Stored records
++++++

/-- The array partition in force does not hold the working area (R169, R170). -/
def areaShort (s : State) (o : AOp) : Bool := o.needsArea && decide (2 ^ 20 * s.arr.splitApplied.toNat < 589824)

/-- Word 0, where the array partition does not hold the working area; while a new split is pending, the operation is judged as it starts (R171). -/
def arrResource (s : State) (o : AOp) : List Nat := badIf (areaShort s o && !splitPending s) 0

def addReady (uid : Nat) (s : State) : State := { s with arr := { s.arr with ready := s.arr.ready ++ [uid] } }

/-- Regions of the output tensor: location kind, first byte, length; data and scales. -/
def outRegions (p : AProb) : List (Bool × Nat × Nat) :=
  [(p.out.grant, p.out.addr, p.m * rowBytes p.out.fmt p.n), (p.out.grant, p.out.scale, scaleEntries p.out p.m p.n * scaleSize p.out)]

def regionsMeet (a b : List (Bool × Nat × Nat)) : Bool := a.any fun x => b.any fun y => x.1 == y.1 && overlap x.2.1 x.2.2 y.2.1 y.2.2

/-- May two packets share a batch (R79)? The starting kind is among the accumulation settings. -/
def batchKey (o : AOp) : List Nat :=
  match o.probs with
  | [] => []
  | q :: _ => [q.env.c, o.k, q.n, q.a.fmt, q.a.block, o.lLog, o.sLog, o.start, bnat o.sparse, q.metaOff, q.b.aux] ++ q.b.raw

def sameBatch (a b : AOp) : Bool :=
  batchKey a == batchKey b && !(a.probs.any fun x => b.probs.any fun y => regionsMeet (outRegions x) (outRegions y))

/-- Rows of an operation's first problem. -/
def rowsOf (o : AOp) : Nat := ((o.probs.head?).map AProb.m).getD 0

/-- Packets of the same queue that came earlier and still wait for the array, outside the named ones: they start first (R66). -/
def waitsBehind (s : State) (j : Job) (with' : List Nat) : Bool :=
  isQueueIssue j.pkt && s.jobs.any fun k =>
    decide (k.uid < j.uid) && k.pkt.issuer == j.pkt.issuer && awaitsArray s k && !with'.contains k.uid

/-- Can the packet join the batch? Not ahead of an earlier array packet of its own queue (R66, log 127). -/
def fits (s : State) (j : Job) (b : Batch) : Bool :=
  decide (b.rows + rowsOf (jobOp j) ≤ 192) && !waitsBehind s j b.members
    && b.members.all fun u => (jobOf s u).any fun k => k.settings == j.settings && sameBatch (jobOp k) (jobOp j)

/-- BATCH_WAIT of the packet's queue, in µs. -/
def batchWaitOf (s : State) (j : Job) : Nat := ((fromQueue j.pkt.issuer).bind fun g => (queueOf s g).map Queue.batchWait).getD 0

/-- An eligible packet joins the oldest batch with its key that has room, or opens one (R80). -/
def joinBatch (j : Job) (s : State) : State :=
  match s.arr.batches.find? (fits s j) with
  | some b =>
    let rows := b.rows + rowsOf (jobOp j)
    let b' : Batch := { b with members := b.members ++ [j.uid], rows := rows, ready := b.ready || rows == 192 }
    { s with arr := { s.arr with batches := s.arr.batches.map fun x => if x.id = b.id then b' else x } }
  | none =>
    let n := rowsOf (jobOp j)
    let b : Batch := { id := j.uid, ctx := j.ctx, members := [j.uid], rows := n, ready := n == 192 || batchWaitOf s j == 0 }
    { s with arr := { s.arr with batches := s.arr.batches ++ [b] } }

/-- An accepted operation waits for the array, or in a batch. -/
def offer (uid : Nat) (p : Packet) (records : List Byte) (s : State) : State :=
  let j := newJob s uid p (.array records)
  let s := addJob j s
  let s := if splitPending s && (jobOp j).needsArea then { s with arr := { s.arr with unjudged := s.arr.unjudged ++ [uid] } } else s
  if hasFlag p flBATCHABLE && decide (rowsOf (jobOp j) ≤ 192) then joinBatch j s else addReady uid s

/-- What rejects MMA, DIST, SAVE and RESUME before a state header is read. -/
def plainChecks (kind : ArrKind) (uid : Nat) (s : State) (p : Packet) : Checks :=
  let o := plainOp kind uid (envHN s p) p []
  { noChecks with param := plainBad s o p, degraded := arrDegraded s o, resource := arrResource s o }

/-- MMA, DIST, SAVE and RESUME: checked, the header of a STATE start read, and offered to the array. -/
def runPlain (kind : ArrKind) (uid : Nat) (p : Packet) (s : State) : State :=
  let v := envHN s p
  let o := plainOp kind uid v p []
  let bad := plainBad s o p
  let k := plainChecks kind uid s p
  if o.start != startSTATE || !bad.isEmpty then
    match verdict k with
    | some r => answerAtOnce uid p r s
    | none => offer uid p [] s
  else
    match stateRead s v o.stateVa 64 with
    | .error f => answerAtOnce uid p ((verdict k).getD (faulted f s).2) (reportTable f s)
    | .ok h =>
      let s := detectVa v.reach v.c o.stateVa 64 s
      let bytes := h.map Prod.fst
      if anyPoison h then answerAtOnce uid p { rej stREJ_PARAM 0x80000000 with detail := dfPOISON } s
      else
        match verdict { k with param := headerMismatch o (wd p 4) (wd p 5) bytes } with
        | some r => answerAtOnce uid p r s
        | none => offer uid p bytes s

++++++

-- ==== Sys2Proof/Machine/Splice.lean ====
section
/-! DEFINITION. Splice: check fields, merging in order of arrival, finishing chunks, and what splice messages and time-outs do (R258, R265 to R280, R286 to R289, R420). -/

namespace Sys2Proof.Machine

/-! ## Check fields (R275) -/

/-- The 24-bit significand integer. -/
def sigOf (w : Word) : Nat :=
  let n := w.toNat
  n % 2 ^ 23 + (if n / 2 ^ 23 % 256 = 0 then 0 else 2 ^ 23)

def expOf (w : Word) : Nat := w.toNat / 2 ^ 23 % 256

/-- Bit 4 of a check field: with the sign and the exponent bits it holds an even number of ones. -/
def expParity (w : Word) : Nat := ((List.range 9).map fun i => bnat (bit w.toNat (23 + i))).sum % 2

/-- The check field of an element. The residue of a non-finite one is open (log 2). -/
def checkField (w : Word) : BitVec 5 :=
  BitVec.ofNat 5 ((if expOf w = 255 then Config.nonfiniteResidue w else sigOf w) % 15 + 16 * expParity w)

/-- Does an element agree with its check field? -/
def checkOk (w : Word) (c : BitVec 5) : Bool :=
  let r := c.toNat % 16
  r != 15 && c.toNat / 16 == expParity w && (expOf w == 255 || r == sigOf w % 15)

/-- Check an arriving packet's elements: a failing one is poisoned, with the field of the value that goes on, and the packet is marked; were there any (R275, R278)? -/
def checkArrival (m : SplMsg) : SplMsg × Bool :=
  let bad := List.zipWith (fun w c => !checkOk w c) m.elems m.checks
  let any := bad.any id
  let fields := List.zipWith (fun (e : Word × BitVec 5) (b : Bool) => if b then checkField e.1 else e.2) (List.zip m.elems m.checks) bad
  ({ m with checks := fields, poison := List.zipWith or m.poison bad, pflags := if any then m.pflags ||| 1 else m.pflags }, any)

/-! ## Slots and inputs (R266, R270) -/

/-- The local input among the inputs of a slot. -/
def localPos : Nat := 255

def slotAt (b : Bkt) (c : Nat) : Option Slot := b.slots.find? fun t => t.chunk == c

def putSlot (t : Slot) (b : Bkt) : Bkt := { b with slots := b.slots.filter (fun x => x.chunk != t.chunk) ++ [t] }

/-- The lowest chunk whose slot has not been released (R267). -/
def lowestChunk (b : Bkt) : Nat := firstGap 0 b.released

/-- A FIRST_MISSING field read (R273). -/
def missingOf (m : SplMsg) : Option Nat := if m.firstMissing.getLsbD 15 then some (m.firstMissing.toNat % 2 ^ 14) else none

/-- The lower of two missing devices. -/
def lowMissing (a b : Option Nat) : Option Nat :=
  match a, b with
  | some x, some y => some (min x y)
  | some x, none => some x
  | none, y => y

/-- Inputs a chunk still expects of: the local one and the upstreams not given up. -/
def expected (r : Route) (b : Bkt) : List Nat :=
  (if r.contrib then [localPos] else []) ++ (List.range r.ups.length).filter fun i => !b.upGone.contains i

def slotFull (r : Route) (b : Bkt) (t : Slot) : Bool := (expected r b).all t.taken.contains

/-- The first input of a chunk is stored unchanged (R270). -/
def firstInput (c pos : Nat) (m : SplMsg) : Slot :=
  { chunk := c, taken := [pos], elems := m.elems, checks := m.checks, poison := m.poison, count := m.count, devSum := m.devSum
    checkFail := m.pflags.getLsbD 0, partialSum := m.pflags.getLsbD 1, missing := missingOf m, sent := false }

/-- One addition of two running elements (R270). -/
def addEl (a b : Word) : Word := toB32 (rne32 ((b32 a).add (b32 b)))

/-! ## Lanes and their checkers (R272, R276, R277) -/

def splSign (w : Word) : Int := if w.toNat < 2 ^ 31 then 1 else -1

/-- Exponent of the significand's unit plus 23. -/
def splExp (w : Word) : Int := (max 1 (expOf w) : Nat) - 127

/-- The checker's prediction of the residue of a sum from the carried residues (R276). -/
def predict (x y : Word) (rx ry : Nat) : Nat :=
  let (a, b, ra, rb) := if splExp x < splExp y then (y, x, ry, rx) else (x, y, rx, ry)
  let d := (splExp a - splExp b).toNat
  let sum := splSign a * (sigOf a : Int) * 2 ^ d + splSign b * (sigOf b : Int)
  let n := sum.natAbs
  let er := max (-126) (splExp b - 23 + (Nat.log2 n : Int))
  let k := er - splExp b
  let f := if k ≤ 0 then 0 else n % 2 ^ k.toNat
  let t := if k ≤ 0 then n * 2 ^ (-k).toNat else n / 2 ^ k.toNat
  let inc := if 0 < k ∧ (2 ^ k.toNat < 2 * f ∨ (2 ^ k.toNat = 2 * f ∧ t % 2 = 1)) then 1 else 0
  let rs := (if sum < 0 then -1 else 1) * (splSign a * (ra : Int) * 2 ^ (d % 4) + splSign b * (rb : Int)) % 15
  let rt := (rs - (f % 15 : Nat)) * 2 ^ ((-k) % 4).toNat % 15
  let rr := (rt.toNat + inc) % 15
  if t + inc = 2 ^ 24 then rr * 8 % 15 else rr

++++++

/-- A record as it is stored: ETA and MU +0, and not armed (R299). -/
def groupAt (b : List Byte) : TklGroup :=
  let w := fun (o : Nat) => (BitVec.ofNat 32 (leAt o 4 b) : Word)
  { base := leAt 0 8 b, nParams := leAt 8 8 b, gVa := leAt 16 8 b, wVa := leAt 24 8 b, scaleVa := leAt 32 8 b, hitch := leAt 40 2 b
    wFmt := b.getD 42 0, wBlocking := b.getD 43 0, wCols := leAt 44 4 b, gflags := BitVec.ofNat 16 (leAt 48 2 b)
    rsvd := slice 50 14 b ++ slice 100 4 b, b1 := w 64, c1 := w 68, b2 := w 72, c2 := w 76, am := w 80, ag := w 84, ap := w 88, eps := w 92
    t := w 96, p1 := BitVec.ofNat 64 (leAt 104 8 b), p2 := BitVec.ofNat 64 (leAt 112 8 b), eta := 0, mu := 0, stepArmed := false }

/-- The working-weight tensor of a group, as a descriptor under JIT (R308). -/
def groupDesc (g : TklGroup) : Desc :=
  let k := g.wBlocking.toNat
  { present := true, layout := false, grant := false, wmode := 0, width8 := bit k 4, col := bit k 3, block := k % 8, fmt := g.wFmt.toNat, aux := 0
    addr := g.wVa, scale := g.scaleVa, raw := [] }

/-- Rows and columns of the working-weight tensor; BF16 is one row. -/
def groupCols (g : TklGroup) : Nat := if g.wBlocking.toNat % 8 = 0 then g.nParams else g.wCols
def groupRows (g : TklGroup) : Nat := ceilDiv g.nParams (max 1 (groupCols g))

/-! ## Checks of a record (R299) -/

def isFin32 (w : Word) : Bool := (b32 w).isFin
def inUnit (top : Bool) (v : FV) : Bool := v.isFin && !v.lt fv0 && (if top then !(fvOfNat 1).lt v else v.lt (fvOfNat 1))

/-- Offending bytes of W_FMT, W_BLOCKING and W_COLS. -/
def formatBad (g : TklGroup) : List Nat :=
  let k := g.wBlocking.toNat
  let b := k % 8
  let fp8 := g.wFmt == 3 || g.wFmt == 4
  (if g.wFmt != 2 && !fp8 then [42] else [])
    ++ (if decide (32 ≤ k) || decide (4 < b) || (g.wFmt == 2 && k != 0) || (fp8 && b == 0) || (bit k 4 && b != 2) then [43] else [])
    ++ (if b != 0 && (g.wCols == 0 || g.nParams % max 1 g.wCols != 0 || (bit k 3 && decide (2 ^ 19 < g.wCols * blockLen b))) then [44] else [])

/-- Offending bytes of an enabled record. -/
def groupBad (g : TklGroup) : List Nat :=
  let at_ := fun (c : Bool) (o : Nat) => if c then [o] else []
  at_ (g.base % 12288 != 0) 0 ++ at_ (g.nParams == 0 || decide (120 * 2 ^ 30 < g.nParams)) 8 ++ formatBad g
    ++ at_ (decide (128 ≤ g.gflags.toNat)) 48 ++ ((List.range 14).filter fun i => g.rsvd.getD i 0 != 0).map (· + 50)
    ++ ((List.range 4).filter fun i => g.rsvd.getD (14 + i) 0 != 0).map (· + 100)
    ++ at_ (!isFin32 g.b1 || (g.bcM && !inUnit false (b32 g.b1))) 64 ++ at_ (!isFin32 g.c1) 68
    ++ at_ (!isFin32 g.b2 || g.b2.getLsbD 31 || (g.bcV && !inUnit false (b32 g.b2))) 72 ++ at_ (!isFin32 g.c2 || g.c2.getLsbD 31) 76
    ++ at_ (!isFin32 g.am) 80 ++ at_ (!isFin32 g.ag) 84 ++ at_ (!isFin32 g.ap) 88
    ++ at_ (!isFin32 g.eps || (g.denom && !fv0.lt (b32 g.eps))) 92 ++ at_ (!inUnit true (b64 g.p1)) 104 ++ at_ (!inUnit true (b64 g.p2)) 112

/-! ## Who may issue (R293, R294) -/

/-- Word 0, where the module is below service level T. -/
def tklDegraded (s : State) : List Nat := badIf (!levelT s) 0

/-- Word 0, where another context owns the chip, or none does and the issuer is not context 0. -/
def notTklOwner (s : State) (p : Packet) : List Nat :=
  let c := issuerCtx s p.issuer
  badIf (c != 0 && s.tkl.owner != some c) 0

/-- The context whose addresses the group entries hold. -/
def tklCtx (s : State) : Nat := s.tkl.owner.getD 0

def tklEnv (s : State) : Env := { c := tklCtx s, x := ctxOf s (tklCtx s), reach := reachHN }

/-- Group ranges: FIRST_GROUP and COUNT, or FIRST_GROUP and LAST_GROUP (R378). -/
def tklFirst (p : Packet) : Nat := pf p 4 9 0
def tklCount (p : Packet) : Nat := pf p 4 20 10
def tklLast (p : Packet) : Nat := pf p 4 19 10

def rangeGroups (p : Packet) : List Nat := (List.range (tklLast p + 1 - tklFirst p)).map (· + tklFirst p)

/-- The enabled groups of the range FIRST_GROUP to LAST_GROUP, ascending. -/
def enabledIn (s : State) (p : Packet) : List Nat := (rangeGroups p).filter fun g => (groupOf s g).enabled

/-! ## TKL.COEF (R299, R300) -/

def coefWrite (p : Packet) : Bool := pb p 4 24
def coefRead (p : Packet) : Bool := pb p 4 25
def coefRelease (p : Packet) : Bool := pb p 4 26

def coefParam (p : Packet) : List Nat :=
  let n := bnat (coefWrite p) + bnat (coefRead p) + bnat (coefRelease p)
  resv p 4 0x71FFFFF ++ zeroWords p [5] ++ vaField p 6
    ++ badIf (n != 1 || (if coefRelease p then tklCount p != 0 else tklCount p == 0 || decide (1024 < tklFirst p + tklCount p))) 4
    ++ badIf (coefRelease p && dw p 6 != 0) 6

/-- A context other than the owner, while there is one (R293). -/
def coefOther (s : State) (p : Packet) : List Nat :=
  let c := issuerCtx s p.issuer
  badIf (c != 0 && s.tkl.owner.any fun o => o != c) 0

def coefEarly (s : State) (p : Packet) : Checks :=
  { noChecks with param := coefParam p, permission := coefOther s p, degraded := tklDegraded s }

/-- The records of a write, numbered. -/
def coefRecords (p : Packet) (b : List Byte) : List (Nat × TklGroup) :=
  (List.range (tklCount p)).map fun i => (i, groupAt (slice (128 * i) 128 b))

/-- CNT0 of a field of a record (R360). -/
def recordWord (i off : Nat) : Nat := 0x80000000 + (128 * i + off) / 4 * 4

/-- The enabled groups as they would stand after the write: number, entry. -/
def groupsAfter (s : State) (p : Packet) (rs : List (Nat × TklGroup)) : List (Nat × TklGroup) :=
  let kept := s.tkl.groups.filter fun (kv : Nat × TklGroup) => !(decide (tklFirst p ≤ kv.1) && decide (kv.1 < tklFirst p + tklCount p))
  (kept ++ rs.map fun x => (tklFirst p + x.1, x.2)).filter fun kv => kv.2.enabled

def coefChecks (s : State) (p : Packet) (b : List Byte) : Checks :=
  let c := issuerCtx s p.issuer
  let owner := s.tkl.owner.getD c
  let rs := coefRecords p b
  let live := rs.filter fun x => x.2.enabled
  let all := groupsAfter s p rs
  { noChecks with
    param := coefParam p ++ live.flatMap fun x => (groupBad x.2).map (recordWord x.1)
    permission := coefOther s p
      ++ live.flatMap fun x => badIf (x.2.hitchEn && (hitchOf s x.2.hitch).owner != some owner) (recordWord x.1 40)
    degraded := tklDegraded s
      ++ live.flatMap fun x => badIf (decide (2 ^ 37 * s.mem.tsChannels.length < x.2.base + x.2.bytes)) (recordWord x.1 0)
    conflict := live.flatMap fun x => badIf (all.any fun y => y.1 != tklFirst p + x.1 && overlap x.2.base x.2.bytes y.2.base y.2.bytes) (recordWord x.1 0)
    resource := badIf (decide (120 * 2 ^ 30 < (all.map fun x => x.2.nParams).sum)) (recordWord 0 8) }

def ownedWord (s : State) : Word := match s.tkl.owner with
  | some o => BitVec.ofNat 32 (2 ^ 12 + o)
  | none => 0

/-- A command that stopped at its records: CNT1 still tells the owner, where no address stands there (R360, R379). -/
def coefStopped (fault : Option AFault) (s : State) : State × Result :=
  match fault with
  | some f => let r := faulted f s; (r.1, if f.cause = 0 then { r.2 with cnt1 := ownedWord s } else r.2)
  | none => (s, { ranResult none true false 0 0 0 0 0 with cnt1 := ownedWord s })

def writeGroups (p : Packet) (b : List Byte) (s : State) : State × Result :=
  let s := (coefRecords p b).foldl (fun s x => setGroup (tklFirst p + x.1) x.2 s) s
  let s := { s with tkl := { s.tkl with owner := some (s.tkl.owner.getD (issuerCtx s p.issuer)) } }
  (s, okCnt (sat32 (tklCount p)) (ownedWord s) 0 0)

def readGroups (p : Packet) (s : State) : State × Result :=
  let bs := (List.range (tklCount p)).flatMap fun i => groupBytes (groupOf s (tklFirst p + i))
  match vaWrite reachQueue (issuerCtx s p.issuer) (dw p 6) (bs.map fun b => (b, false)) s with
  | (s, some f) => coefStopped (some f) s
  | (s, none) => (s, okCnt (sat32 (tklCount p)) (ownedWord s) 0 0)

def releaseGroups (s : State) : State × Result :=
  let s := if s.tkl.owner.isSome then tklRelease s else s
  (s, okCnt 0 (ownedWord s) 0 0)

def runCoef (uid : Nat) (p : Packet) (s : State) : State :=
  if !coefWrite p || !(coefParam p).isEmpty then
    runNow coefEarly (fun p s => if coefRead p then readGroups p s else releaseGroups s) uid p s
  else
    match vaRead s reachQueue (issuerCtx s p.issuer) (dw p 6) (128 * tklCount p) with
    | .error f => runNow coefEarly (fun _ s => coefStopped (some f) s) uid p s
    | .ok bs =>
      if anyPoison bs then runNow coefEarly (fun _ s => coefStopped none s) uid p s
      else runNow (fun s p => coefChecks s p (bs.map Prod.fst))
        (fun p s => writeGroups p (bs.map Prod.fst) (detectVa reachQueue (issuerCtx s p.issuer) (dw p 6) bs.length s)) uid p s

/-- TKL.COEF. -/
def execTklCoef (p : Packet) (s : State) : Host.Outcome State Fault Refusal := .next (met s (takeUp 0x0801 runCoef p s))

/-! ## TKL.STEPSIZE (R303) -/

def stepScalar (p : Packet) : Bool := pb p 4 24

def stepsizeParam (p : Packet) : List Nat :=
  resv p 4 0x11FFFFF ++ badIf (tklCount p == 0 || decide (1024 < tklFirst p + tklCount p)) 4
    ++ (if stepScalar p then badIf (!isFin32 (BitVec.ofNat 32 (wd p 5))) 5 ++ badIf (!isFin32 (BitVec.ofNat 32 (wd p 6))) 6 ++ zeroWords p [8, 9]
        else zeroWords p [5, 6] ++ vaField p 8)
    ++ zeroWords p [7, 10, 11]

++++++

### To do
Copy out every line of the entries where the string "members" shows up.

### Response
  decide (b.rows + rowsOf (jobOp j) ≤ 192) && !waitsBehind s j b.members
    && b.members.all fun u => (jobOf s u).any fun k => k.settings == j.settings && sameBatch (jobOp k) (jobOp j)
    let b' : Batch := { b with members := b.members ++ [j.uid], rows := rows, ready := b.ready || rows == 192 }
    let b : Batch := { id := j.uid, ctx := j.ctx, members := [j.uid], rows := n, ready := n == 192 || batchWaitOf s j == 0 }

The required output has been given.